Complex cell is tuned to frequency and less sensitive to phase change

Exercise 1.2: Find parameter of an unknown gabor filter

Find the tuning curve of an idealized neuron by measuring its response to different sinusoids.
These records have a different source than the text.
-- ==== Sys2Proof/Machine/AsmText.lean ====
section
/-! DEFINITION. The assembler text of spec/30_encoding.md rules R72 and R74, one line at a time, as a list of characters. What the rules
leave open (blanks between parts, letter case) is log entry 19. -/

namespace Sys2Proof.Machine

/-- Leading spaces and tabs dropped. -/
def skipBlanks (cs : List Char) : List Char := cs.dropWhile fun c => c == ' ' || c == '\t'

/-- What may follow a statement on its line: blanks, then nothing or a comment (R72). -/
def lineEnds (cs : List Char) : Bool :=
  match skipBlanks cs with
  | [] => true
  | c :: _ => c == ';'

/-- The value of a hexadecimal digit. -/
def hexDigit (c : Char) : Option Nat :=
  let n := c.toNat
  if 0x30 ≤ n ∧ n ≤ 0x39 then some (n - 0x30)
  else if 0x41 ≤ n ∧ n ≤ 0x46 then some (n - 0x41 + 10)
  else if 0x61 ≤ n ∧ n ≤ 0x66 then some (n - 0x61 + 10)
  else none

/-- The byte of two hexadecimal digits. -/
def hexByte (hi lo : Char) : Option Byte :=
  match hexDigit hi, hexDigit lo with
  | some a, some b => some (BitVec.ofNat 8 (16 * a + b))
  | _, _ => none

/-- The character of a one-letter escape (R72). -/
def escapeByte (c : Char) : Option Byte :=
  if c = 't' then some 0x09
  else if c = 'n' then some 0x0A
  else if c = 'r' then some 0x0D
  else if c = '0' then some 0x00
  else if c = '"' then some 0x22
  else if c = '\\' then some 0x5C
  else none

/-- The rest of a `<text>` after its opening quote: its bytes, and what follows the closing quote (R72). Any character but a
printable ASCII one is no text. -/
def textBody : List Char → Option (List Byte × List Char)
  | [] => none
  | '"' :: cs => some ([], cs)
  | '\\' :: 'x' :: hi :: lo :: cs =>
    match hexByte hi lo, textBody cs with
    | some b, some (bs, rest) => some (b :: bs, rest)
    | _, _ => none
  | '\\' :: c :: cs =>
    match escapeByte c, textBody cs with
    | some b, some (bs, rest) => some (b :: bs, rest)
    | _, _ => none
  | c :: cs =>
    if 0x20 ≤ c.toNat ∧ c.toNat ≤ 0x7E ∧ c ≠ '\\' then
      match textBody cs with
      | some (bs, rest) => some (BitVec.ofNat 8 c.toNat :: bs, rest)
      | none => none
    else none

/-- A `"<text>"` operand. -/
def textOperand (cs : List Char) : Option (List Byte × List Char) :=
  match skipBlanks cs with
  | '"' :: rest => textBody rest
  | _ => none

/-- Digits in base `base`, most significant first, onto an accumulator: the number and what follows; `none` without a digit. -/
def digitsFrom (base acc : Nat) : List Char → Nat × List Char
  | [] => (acc, [])
  | c :: cs =>
    match hexDigit c with
    | some d => if d < base then digitsFrom base (base * acc + d) cs else (acc, c :: cs)
    | none => (acc, c :: cs)

/-- A `<number>`: decimal, or hexadecimal after `0x`, in 0 to 2^64-1 (R72). -/
def numberOperand (cs : List Char) : Option (Word × List Char) :=
  let cs := skipBlanks cs
  let r :=
    match cs with
    | '0' :: 'x' :: ds => (digitsFrom 16 0 ds, ds.length)
    | ds => (digitsFrom 10 0 ds, ds.length)
  if r.1.2.length < r.2 ∧ r.1.1 < 2 ^ 64 then some (BitVec.ofNat 64 r.1.1, r.1.2) else none

/-- The operand of SETALG: a name or a number (R72, R70). -/
def algOperand (cs : List Char) : Option (Word × List Char) :=
  match skipBlanks cs with
  | 'S' :: 'H' :: 'A' :: '2' :: '5' :: '6' :: rest => some (1#64, rest)
  | 'S' :: 'H' :: 'A' :: '5' :: '1' :: '2' :: rest => some (2#64, rest)
  | 'S' :: 'H' :: 'A' :: '1' :: rest => some (0#64, rest)
  | rest => numberOperand rest

/-- Two-digit hex bytes separated by spaces, as far as they go (R72). -/
def hexBytes : List Char → List Byte × List Char
  | ' ' :: cs => hexBytes cs
  | hi :: lo :: cs =>
    match hexByte hi lo with
    | some b =>
      match cs with
      | [] => ([b], [])
      | c :: cs' =>
        if c = ' ' then
          let r := hexBytes cs'
          (b :: r.1, r.2)
        else ([b], c :: cs')
    | none => ([], hi :: lo :: cs)
  | cs => ([], cs)

/-- A `<hexbytes>` operand: bytes, or `-` for none (R72). -/
def hexOperand (cs : List Char) : List Byte × List Char :=
  match skipBlanks cs with
  | '-' :: rest => ([], rest)
  | rest => hexBytes rest

/-- A comma, blanks around it allowed, and what follows. -/
def comma (cs : List Char) : Option (List Char) :=
  match skipBlanks cs with
  | ',' :: rest => some rest
  | _ => none

/-- A statement whose operand has been read, when the line ends there. -/
def endLine (sts : List Statement) (rest : List Char) : Option (List Statement) :=
  if lineEnds rest then some sts else none

/-- A statement with a text operand. -/
def textLine (f : List Byte → List Statement) (cs : List Char) : Option (List Statement) :=
  match textOperand cs with
  | some (bs, rest) => endLine (f bs) rest
  | none => none

/-- A statement with a number operand. -/
def numberLine (f : Word → List Statement) (cs : List Char) : Option (List Statement) :=
  match numberOperand cs with
  | some (n, rest) => endLine (f n) rest
  | none => none

/-- `B32ENC <hexbytes>` with or without `, PAD`. -/
def encLine (cs : List Char) : Option (List Statement) :=
  let r := hexOperand cs
  match comma r.2 with
  | none => endLine [.b32enc r.1 false] r.2
  | some rest =>
    match skipBlanks rest with
    | 'P' :: 'A' :: 'D' :: rest' => endLine [.b32enc r.1 true] rest'
    | _ => none

/-- `CONFIG "<text>", <alg>, <d>` (R74). -/
def configLine (cs : List Char) : Option (List Statement) :=
  match textOperand cs with
  | none => none
  | some (bs, r1) =>
    match (comma r1).bind algOperand with
    | none => none
    | some (a, r2) =>
      match (comma r2).bind numberOperand with
      | none => none
      | some (d, r3) => endLine (pseudoConfig bs a d) r3

/-- `SETALG <alg>` (R72). -/
def algLine (cs : List Char) : Option (List Statement) :=
  match algOperand cs with
  | some (a, rest) => endLine [.setalg a] rest
  | none => none

/-- The statements of one line (R72, R74): none of them for a blank or comment line, `none` for a line that is no statement. -/
def parseLine (line : List Char) : Option (List Statement) :=
  let cs := skipBlanks line
  let word := cs.takeWhile fun c => c.isAlpha || c.isDigit
  let rest := cs.drop word.length
  if word = "B32DEC".toList then textLine (fun t => [.b32dec t]) rest
  else if word = "B32ENC".toList then encLine rest
  else if word = "SETKEY".toList then textLine (fun t => [.setkey t]) rest
  else if word = "SETALG".toList then algLine rest
  else if word = "SETDIGITS".toList then numberLine (fun n => [.setdigits n]) rest
  else if word = "SETCOUNTER".toList then numberLine (fun n => [.setcounter n]) rest
  else if word = "GENERATE".toList then endLine [.generate] rest
  else if word = "SETNOW".toList then numberLine (fun n => [.setnow n]) rest
  else if word = "SETSTART".toList then numberLine (fun n => [.setstart n]) rest
  else if word = "SETPERIOD".toList then numberLine (fun n => [.setperiod n]) rest
  else if word = "HOTP".toList then numberLine pseudoHotp rest
  else if word = "TOTP".toList then numberLine pseudoTotp rest
  else if word = "CONFIG".toList then configLine rest
  else endLine [] cs

end Sys2Proof.Machine
end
The neuron is a Gabor function so you need to find its preferred orientation, phase, and K. Use equations (3) and (4) from Lecture Notes 2 if you want.

In [41]:
import pickle
# The parameter of this gabor(cell) is unknown
# Try to find its parameter:
unknownGabor = pickle.load(open('../data/gabor/unknownGabor.data', 'rb'))
plt.figure(); myimshow(unknownGabor)

# You can use sinusoid as a stimuli
# For example:
rho = np.pi/2
omega = 0.3
theta = np.pi/2
sinusoid = genSinusoid(unknownGabor.shape, 1, (omega*np.cos(theta), omega*np.sin(theta)), rho)
plt.figure(); myimshow(sinusoid)
response = convolve2d(sinusoid, unknownGabor, mode='valid')
print 'Strength of response:', response
Strength of response: [[ -2.15223404e-16]]
<matplotlib.figure.Figure at 0x10faf5cd0>
<matplotlib.figure.Figure at 0x1114c9890>

Demo: Gaussian, Laplacian of Gaussian

In [56]:
# Utility function to plot 3D surface
def surf(X, Y, Z, **kargs): 
    # Plot 3D data as surface, similar to surf(X,Y,Z) of http://www.mathworks.com/help/matlab/ref/surf.html
    from mpl_toolkits.mplot3d import Axes3D
    fig = plt.figure()
    ax = fig.add_subplot(111, projection='3d')
    ax.plot_surface(X, Y, Z, **kargs)
    
sigma = 20
from mpl_toolkits.mplot3d import Axes3D

[X, Y] = np.meshgrid(np.arange(-100, 101), np.arange(-100, 101))
Z = 1/(np.sqrt(2.0 * np.pi) * sigma) * np.exp(-(X**2+Y**2)/(2.0*sigma**2))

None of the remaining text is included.